**WHAT IS NEEDED**
Instruction for the data below: set down exactly the lines from the line with "simp [ok] at h" to the line with "decodeS 0x092088600000 = .ok", inclusive, and no others.

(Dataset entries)
___

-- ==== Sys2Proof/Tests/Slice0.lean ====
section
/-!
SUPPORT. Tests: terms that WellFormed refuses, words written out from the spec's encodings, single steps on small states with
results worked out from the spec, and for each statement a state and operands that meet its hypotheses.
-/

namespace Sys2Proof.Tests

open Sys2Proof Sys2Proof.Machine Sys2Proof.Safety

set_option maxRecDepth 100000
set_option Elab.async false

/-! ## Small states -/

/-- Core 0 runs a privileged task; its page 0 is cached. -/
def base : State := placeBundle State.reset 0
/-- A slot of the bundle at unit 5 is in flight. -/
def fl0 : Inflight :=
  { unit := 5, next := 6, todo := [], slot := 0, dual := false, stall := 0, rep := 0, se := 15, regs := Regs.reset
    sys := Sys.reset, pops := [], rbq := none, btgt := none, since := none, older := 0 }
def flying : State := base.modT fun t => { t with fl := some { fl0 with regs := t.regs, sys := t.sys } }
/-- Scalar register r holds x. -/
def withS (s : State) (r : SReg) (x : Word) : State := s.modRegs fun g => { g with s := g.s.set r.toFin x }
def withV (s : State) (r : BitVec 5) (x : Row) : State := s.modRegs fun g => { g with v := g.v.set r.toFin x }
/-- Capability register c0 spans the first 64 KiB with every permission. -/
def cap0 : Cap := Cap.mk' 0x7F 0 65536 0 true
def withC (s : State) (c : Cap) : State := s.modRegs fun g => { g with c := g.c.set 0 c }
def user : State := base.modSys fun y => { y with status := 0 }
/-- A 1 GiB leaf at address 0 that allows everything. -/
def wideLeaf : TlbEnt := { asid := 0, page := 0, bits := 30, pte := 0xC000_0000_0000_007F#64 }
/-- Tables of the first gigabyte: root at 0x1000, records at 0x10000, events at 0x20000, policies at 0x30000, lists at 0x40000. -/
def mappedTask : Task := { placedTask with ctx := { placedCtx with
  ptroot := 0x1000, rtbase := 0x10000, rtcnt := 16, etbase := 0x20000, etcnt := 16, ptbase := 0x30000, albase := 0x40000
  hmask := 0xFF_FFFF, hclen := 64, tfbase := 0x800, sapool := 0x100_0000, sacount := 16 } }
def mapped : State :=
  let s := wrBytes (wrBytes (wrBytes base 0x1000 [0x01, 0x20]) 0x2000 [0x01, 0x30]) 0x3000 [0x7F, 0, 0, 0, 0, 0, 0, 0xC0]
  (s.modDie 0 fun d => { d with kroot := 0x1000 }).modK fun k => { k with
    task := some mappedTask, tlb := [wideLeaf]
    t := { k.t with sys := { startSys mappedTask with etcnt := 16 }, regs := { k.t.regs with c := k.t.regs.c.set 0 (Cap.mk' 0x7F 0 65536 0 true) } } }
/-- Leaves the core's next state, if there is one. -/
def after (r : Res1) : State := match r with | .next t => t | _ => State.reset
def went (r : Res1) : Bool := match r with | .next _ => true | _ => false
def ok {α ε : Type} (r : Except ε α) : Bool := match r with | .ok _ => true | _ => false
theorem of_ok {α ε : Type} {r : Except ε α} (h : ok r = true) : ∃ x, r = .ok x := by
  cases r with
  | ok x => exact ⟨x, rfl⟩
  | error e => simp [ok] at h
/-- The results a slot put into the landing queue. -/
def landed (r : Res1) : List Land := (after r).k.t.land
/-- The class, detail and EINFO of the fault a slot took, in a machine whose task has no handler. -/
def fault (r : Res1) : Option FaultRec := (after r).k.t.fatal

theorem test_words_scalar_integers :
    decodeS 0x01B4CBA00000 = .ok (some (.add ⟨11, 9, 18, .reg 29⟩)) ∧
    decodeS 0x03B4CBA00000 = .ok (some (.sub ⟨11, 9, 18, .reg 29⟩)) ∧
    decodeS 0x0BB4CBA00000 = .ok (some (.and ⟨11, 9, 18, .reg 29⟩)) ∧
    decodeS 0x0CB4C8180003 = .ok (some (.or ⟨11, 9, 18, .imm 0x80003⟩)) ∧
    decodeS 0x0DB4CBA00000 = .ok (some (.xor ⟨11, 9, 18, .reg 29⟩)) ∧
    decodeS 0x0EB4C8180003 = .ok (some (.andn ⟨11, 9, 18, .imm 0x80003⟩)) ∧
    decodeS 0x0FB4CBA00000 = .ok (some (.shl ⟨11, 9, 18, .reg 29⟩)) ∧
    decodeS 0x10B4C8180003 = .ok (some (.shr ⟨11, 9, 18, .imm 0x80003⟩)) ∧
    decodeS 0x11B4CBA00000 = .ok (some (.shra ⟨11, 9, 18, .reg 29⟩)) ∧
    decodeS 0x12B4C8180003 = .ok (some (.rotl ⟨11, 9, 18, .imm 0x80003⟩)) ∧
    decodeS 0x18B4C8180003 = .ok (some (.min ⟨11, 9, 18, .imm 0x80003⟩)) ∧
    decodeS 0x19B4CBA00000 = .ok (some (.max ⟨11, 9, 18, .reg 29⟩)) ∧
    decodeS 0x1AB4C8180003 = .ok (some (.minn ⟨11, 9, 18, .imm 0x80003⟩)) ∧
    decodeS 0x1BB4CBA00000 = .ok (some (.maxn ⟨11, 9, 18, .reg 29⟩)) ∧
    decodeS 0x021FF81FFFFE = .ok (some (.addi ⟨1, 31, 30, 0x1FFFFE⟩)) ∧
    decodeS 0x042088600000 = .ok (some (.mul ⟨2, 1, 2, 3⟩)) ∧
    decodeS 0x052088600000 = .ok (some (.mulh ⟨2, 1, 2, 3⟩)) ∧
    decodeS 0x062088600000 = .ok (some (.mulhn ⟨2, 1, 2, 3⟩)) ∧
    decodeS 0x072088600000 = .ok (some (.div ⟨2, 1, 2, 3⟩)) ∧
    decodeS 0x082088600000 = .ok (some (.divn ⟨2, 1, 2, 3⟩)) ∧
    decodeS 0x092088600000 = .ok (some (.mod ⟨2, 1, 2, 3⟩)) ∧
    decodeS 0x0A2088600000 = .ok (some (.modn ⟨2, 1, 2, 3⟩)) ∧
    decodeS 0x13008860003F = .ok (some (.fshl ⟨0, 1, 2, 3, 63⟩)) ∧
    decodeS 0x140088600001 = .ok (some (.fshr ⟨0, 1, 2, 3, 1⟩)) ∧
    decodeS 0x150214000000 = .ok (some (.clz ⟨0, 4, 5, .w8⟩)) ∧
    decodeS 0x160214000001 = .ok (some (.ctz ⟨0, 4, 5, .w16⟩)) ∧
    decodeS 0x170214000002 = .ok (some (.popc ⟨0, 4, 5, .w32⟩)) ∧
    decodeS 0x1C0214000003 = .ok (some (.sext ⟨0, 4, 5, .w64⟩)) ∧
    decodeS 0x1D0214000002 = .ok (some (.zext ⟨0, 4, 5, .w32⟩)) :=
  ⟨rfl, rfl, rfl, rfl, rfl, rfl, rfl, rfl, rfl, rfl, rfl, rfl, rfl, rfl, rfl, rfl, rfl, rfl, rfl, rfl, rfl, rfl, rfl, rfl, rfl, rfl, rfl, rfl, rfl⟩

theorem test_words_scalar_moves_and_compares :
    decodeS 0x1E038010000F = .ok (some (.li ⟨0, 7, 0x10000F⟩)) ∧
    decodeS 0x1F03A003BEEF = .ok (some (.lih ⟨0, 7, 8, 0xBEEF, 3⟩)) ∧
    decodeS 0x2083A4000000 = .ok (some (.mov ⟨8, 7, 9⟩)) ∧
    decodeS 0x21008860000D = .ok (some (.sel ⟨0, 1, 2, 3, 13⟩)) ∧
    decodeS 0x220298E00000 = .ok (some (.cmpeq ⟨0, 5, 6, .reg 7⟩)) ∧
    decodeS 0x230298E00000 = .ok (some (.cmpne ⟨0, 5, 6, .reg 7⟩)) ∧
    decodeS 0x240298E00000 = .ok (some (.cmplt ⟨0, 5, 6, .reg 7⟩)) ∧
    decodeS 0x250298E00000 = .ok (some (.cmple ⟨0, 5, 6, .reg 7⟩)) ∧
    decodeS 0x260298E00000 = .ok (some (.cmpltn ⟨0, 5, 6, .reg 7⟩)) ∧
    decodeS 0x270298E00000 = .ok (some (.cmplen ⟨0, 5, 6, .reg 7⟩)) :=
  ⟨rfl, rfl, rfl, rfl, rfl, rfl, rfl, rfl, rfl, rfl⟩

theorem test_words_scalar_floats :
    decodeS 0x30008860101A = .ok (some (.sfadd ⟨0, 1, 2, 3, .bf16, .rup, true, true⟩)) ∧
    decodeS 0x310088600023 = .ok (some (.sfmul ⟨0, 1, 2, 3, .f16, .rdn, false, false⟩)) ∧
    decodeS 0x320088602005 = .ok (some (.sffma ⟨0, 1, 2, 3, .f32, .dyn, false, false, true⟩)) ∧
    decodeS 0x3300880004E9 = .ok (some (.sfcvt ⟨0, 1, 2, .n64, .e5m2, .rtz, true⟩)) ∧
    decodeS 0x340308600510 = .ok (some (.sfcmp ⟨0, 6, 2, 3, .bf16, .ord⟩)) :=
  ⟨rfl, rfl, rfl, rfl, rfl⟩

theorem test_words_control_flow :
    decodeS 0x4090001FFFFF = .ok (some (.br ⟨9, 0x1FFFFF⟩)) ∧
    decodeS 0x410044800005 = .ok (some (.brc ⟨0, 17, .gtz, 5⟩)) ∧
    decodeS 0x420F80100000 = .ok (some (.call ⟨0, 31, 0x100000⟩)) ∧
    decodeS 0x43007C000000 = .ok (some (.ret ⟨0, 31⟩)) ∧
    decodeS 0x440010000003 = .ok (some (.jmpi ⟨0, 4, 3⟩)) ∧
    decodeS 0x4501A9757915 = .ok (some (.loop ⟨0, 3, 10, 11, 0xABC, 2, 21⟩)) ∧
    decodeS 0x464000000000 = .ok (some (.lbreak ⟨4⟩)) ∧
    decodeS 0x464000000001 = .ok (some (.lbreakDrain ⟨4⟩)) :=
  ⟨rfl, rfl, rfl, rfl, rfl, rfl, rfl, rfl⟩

___

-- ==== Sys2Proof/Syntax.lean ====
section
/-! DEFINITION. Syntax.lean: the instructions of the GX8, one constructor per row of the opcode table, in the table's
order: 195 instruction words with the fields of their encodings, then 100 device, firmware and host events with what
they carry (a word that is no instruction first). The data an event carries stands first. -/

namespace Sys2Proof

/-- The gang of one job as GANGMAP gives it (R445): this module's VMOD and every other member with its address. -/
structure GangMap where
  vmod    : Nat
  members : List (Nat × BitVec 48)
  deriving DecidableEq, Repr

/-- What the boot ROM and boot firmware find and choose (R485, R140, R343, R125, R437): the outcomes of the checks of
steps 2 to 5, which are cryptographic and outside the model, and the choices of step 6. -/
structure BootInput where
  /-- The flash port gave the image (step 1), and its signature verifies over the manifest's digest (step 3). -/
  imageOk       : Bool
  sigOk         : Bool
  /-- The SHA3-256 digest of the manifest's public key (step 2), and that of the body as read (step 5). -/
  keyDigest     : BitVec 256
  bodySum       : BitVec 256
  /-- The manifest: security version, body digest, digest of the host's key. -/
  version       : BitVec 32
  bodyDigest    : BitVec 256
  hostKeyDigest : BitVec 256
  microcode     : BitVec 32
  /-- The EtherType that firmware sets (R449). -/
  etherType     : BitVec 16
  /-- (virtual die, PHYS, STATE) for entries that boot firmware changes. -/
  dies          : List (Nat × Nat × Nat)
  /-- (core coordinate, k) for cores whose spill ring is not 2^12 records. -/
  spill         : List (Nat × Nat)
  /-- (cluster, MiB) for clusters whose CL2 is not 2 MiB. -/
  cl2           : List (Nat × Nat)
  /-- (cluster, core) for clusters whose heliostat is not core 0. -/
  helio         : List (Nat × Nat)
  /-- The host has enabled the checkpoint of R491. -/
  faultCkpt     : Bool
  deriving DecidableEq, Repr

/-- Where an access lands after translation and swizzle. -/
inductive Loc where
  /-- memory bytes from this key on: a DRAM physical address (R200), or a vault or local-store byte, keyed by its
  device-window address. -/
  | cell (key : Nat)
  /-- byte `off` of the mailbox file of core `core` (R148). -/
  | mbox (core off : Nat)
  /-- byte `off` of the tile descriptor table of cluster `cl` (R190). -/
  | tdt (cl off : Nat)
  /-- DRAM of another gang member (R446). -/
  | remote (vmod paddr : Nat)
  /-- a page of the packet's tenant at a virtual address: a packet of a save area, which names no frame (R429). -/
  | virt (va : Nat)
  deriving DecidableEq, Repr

___

**OUTPUT OF THE TASK**
  | error e => simp [ok] at h
/-- The results a slot put into the landing queue. -/
def landed (r : Res1) : List Land := (after r).k.t.land
/-- The class, detail and EINFO of the fault a slot took, in a machine whose task has no handler. -/
def fault (r : Res1) : Option FaultRec := (after r).k.t.fatal

theorem test_words_scalar_integers :
    decodeS 0x01B4CBA00000 = .ok (some (.add ⟨11, 9, 18, .reg 29⟩)) ∧
    decodeS 0x03B4CBA00000 = .ok (some (.sub ⟨11, 9, 18, .reg 29⟩)) ∧
    decodeS 0x0BB4CBA00000 = .ok (some (.and ⟨11, 9, 18, .reg 29⟩)) ∧
    decodeS 0x0CB4C8180003 = .ok (some (.or ⟨11, 9, 18, .imm 0x80003⟩)) ∧
    decodeS 0x0DB4CBA00000 = .ok (some (.xor ⟨11, 9, 18, .reg 29⟩)) ∧
    decodeS 0x0EB4C8180003 = .ok (some (.andn ⟨11, 9, 18, .imm 0x80003⟩)) ∧
    decodeS 0x0FB4CBA00000 = .ok (some (.shl ⟨11, 9, 18, .reg 29⟩)) ∧
    decodeS 0x10B4C8180003 = .ok (some (.shr ⟨11, 9, 18, .imm 0x80003⟩)) ∧
    decodeS 0x11B4CBA00000 = .ok (some (.shra ⟨11, 9, 18, .reg 29⟩)) ∧
    decodeS 0x12B4C8180003 = .ok (some (.rotl ⟨11, 9, 18, .imm 0x80003⟩)) ∧
    decodeS 0x18B4C8180003 = .ok (some (.min ⟨11, 9, 18, .imm 0x80003⟩)) ∧
    decodeS 0x19B4CBA00000 = .ok (some (.max ⟨11, 9, 18, .reg 29⟩)) ∧
    decodeS 0x1AB4C8180003 = .ok (some (.minn ⟨11, 9, 18, .imm 0x80003⟩)) ∧
    decodeS 0x1BB4CBA00000 = .ok (some (.maxn ⟨11, 9, 18, .reg 29⟩)) ∧
    decodeS 0x021FF81FFFFE = .ok (some (.addi ⟨1, 31, 30, 0x1FFFFE⟩)) ∧
    decodeS 0x042088600000 = .ok (some (.mul ⟨2, 1, 2, 3⟩)) ∧
    decodeS 0x052088600000 = .ok (some (.mulh ⟨2, 1, 2, 3⟩)) ∧
    decodeS 0x062088600000 = .ok (some (.mulhn ⟨2, 1, 2, 3⟩)) ∧
    decodeS 0x072088600000 = .ok (some (.div ⟨2, 1, 2, 3⟩)) ∧
    decodeS 0x082088600000 = .ok (some (.divn ⟨2, 1, 2, 3⟩)) ∧
    decodeS 0x092088600000 = .ok (some (.mod ⟨2, 1, 2, 3⟩)) ∧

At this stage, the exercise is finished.